- The attack aftermath
- Native name: הפיגוע בתחנת הרכבת בבנימינה
- Location: 32°30′50″N 34°56′59″E﻿ / ﻿32.51389°N 34.94972°E Binyamina, Israel
- Date: 16 July 2001 c. 7:35 pm (UTC+2)
- Attack type: Suicide bombing
- Weapon: 20 kilograms (44 lb) suicide vest
- Deaths: 2 IDF soldiers (+1 bomber)
- Injured: 11 civilians
- Perpetrator: The Palestinian Islamic Jihad claimed responsibility.

= Binyamina train station suicide bombing =

2001 Palestinian attack in Binyamina, Israel

The Binyamina train station suicide bombing occurred on 16 July 2001 by a Palestinian suicide bomber near the Binyamina railway station in the town of Binyamina-Giv'at Ada, Israel. Two people were killed and 11 were injured.

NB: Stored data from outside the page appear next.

theorem State.countsAtPiers_countBlocks (s : State) {n : Nat} (bs : List PackedBlock) (hn : n < 32) :
    s.countsAtPiers (s.countBlocks n bs) :=
  ((((((State.countsAtPiers_refl s).bump 0x94 _ hn (by decide)).bump 0xC0 _ hn (by decide)).bump 0xC4 _ hn
    (by decide)).bump 0xC8 _ hn (by decide)).bump 0xCC _ hn (by decide)).bump 0xD0 _ hn (by decide)

/-- A segment counts at the Pier of its chunk (R122). -/
theorem segmentOf_pier {w : Run} {coding : Option Coding} {rank : Nat} {shard : Nat × Nat} {d : DoneChunk} {g : Segment}
    (h : segmentOf w coding rank shard d = some g) : g.pier = d.pier := by
  unfold segmentOf at h
  dsimp only at h
  split at h
  · cases h
  · cases h; rfl

theorem State.countsAtPiers_segments (s : State) (segs : List Segment) (h : ∀ g ∈ segs, g.pier < 32) :
    s.countsAtPiers (segs.foldl (fun s g => s.countBlocks g.pier g.blocks) s) :=
  List.foldlRecOn (motive := s.countsAtPiers) segs _ s.countsAtPiers_refl fun t ht g hg =>
    ht.trans (t.countsAtPiers_countBlocks g.blocks (h g hg))

/-- The flushes of forming the scale and the mean count at the Pier of the first chunk (R45). -/
theorem State.countsAtPiers_firstFlushes (s : State) (ds : List DoneChunk) (n : Nat) :
    let t := match ds with
      | d :: _ => s.bump (R.pierFlush d.pier) n
      | [] => s
    (∀ d ∈ ds, d.pier < 32) → s.countsAtPiers t := by
  intro t h
  cases ds with
  | nil => exact s.countsAtPiers_refl
  | cons d ds => exact s.countsAtPiers_refl.bump 0x9C n (h d List.mem_cons_self) (by decide)

/-- The spans of an owner stream without a parent go to the host; no other stream's do (R177). -/
theorem State.ownSpans_written (s : State) {c : Stream} {p : Bool} (h : c.int32 = false → p = false) (bs : Bytes) :
    let t := if p then s.wr c.outData bs else s
    s.worksAtPiers t ∧ (c.int32 = false → t.mem = s.mem) := by
  cases p with
  | false => exact ⟨s.worksAtPiers_refl, fun _ => rfl⟩
  | true => exact ⟨s.worksAtPiers_wr _ _, fun hc => absurd (h hc) (by decide)⟩

/-! ### The words of the context -/

theorem length_sumsBytes (x : Sums) : x.bytes.length = 32 := by simp [Sums.bytes, Pair.bytes]

theorem length_countBytes (x : Counts) :
    ((x.list.map fun n => toLE 4 (min n 0xFFFFFFFF)).flatten).length = 52 := by simp [Counts.list]

/-- COMPRESS ends with words of its own entry past its step and scale, its status among them (R101, R110, R114). -/
theorem State.compressFields_spec (s : State) (w : Run) (status : Nat) (nf : Option Nat) (sums : Sums) (cnt : Counts)
    (bad : Bool) (h : s.ctx.wf = true) :
    let b := strmBase w.c.ctx
    let t := s.compressFields w status nf sums cnt bad
    s.WritesEntry b 0x95 0x6B t ∧ t.fld b Strm.compressStatus = status % 2 ^ 8 := by
  unfold State.compressFields
  dsimp only
  generalize strmBase w.c.ctx = b
  have hnf := ((State.WritesEntry.refl b 0x95 0x6B h).setFld Strm.nf (b2n nf.isSome) (by decide) (by decide)).setFld
    Strm.firstNf (nf.getD 0) (by decide) (by decide)
  generalize (s.setFld b Strm.nf (b2n nf.isSome)).setFld b Strm.firstNf (nf.getD 0) = s1 at hnf ⊢
  have hmag : s.WritesEntry b 0x95 0x6B (if w.c.mode = 2 ∨ w.c.mode = 3 then s1.setFld b Strm.mag w.mag else s1) := by
    split
    · exact hnf.setFld Strm.mag w.mag (by decide) (by decide)
    · exact hnf
  generalize (if w.c.mode = 2 ∨ w.c.mode = 3 then s1.setFld b Strm.mag w.mag else s1) = s2 at hmag ⊢
  have hcounts := (hmag.ctxWr (off := 0xA8) (bs := sums.bytes) (by decide) (by rw [length_sumsBytes]; decide)).ctxWr
    (off := 0xC8) (bs := (cnt.list.map fun n => toLE 4 (min n 0xFFFFFFFF)).flatten) (by decide)
    (by rw [length_countBytes]; decide)
  generalize (s2.ctxWr (b + 0xA8) sums.bytes).ctxWr (b + 0xC8) _ = s3 at hcounts ⊢
  refine ⟨(hcounts.setFld Strm.compressStatus status (by decide) (by decide)).markResult _ _ _ _, ?_⟩
  rw [State.fld_markResult]
  exact s3.fld_setFld_same b status hcounts.wf (by decide) (by decide)

/-! ### The whole run -/

theorem compressStatus_lt (bad nf partly : Bool) :
    firstStatus [if bad then 0x50 else 0, if nf then 0x10 else 0, if partly then 1 else 0] < 2 ^ 8 := by
  cases bad <;> cases nf <;> cases partly <;> decide

/-- COMPRESS from its first chunk on: it completes with its status in its entry and a pack that a send role may take; a
stream without residual and outlier rows that is not reduced has nothing written to host memory (R108-R114, R177). -/
theorem State.compressRun_spec (s : State) (l : Live) (w : Run) (r : Nat × Nat) (record : Bool) (magCnt : Counts)
    (flushes : Nat) (hwf : s.ctx.wf = true) :
    let b := strmBase w.c.ctx
    ∃ (v : State) (st passes : Nat) (nf : Option Nat),
      s.compressRun l w r record magCnt flushes = v.finish l ⟨st, 0, passes, nf⟩ ∧ s.WorksOnStream b v ∧
      (∀ f : Fld, f.off + f.len ≤ 0x95 → v.fld b f = s.fld b f) ∧ v.fld b Strm.compressStatus = st ∧
      (∃ p ∈ v.q.packs, p.ctx = w.c.ctx ∧ p.step = w.step ∧ p.channel = l.desc.channel.toNat ∧
        p.seq = l.desc.seq.toNat ∧ p.taken = false ∧ p.skip = false ∧
        ∀ x ∈ p.spans, x.ctx = w.c.ctx ∧ x.step = w.step) ∧
      (w.c.resFmt = 0 ∧ w.rows = [] → w.c.int32 = false → v.mem = s.mem) := by
  intro b
  obtain ⟨t, hrun⟩ : ∃ t, s.compressRun l w r record magCnt flushes = t := ⟨_, rfl⟩
  rw [hrun]
  unfold State.compressRun at hrun
  extract_lets c chs ks at hrun
  have hchunks := chunksTaken_spec (α := Chunk × Nat) (p := w.c.resFmt = 0 ∧ w.rows = [])
    (fun s p => s.compressChunk w r record p.1 p.2) (fun s p => s.compressChunk_spec w r record p.1 p.2) (chs.zip ks) s []
    (List.forall_mem_nil _)
  generalize List.foldl _ ([], s) _ = dn at hrun hchunks
  obtain ⟨done, s1⟩ := dn
  dsimp -zeta only at hrun hchunks
  obtain ⟨hpiers, hwork, hmem⟩ := hchunks
  extract_lets s2 single me ranks coding rng shard segs s3 nf info spans held s4 s5 _ s6 bad status cnt sums s7 at hrun
  have hflushed : s1.countsAtPiers s2 := s1.countsAtPiers_firstFlushes done flushes hpiers
  have hsegs : ∀ g ∈ segs, g.pier < 32 := fun g hg => by
    obtain ⟨_, hk, hg⟩ := List.mem_flatten.mp hg
    obtain ⟨k, -, rfl⟩ := List.mem_map.mp hk
    obtain ⟨d, hd, hg⟩ := List.mem_filterMap.mp hg
    exact segmentOf_pier hg ▸ hpiers d hd
  have hcounted : s1.countsAtPiers s3 := hflushed.trans (s2.countsAtPiers_segments segs hsegs)
  obtain ⟨hwritten, hkept⟩ := s3.ownSpans_written (c := c) (p := single) (fun h => by simp [single, h])
    (spans.map Span.bytes).flatten
  have hwork4 : s.worksAtPiers s4 := State.worksAtPiers_trans hwork (State.worksAtPiers_trans hcounted.works hwritten)
  have hspans : ∀ x ∈ spans, x.ctx = w.c.ctx ∧ x.step = w.step := fun x hx => by
    obtain ⟨k, -, rfl⟩ := List.mem_map.mp hx
    exact ⟨rfl, rfl⟩
  have hctx6 : s6.ctx = s.ctx := by
    show s4.ctx = s.ctx
    rw [hwork4.1]
  have hwork6 : s.WorksOnStream b s6 := (hwork4.onStream b).trans (.of_queue rfl)
  obtain ⟨hentry, hstatus⟩ := s6.compressFields_spec w status nf sums cnt bad (hctx6 ▸ hwf)
  refine ⟨s7, status, _, nf, hrun.symm, hwork6.trans (hentry.onStream (by decide)), fun f hf => ?_, ?_, ?_,
    fun hq hint => ?_⟩
  · exact (hentry.fld_eq (hctx6 ▸ hwf) (.inl hf)).trans (State.fld_congr hctx6 _ _)
  · exact hstatus.trans (Nat.mod_eq_of_lt (compressStatus_lt _ _ _))
  · refine ⟨⟨w.c.ctx, w.step, l.desc.channel.toNat, l.desc.seq.toNat, false, false, if single then [] else spans⟩, ?_,
      rfl, rfl, rfl, rfl, rfl, rfl, fun x hx => ?_⟩
    · have hpacks : s7.q.packs = s5.q.packs := congrArg (·.q.packs) hentry.frame
      exact hpacks ▸ List.mem_append_right _ (List.mem_singleton_self _)
    · split at hx
      · cases hx
      · exact hspans x hx
  · calc s7.mem = s6.mem := congrArg (·.mem) hentry.frame
      _ = s4.mem := rfl
      _ = s3.mem := hkept hint
      _ = s1.mem := by rw [hcounted.1]
      _ = s.mem := hmem hq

The Palestinian Islamic Jihad group claimed responsibility for the attack.

== The attack ==
The suicide bomber was 20-year-old Nidal Shaduf, from a village near Jenin. After infiltrating Israel, he entered Binyamina. It has been theorized that he intended to blow himself up inside the crowded railway station, but found he could not enter due to a heavy police presence and stringent security measures. As a result, he detonated at a soldiers' bus stop near the train station, waiting until it began filling with people before detonating.

The suicide bomber detonated at 7:35 pm. Two Israel Defense Forces (IDF) soldiers were killed, and eleven people were injured, two of them seriously.

== Aftermath ==
Israeli security forces immediately froze all train traffic between Tel Aviv and Haifa. Israeli Police set up a dragnet to capture the vehicle which had been seen dropping the bomber off, using patrol cars, special forces, and helicopters, but without success. Several Palestinians staying illegally in Israel were caught in the area and taken into custody.

The IDF responded by attacking, primarily with tank fire, Palestinian Authority security installations and Force 17 positions. Israeli helicopters also struck a house in Bethlehem belonging to Fatah militants, killing four.

Both the United States and Palestinian Authority condemned the attack.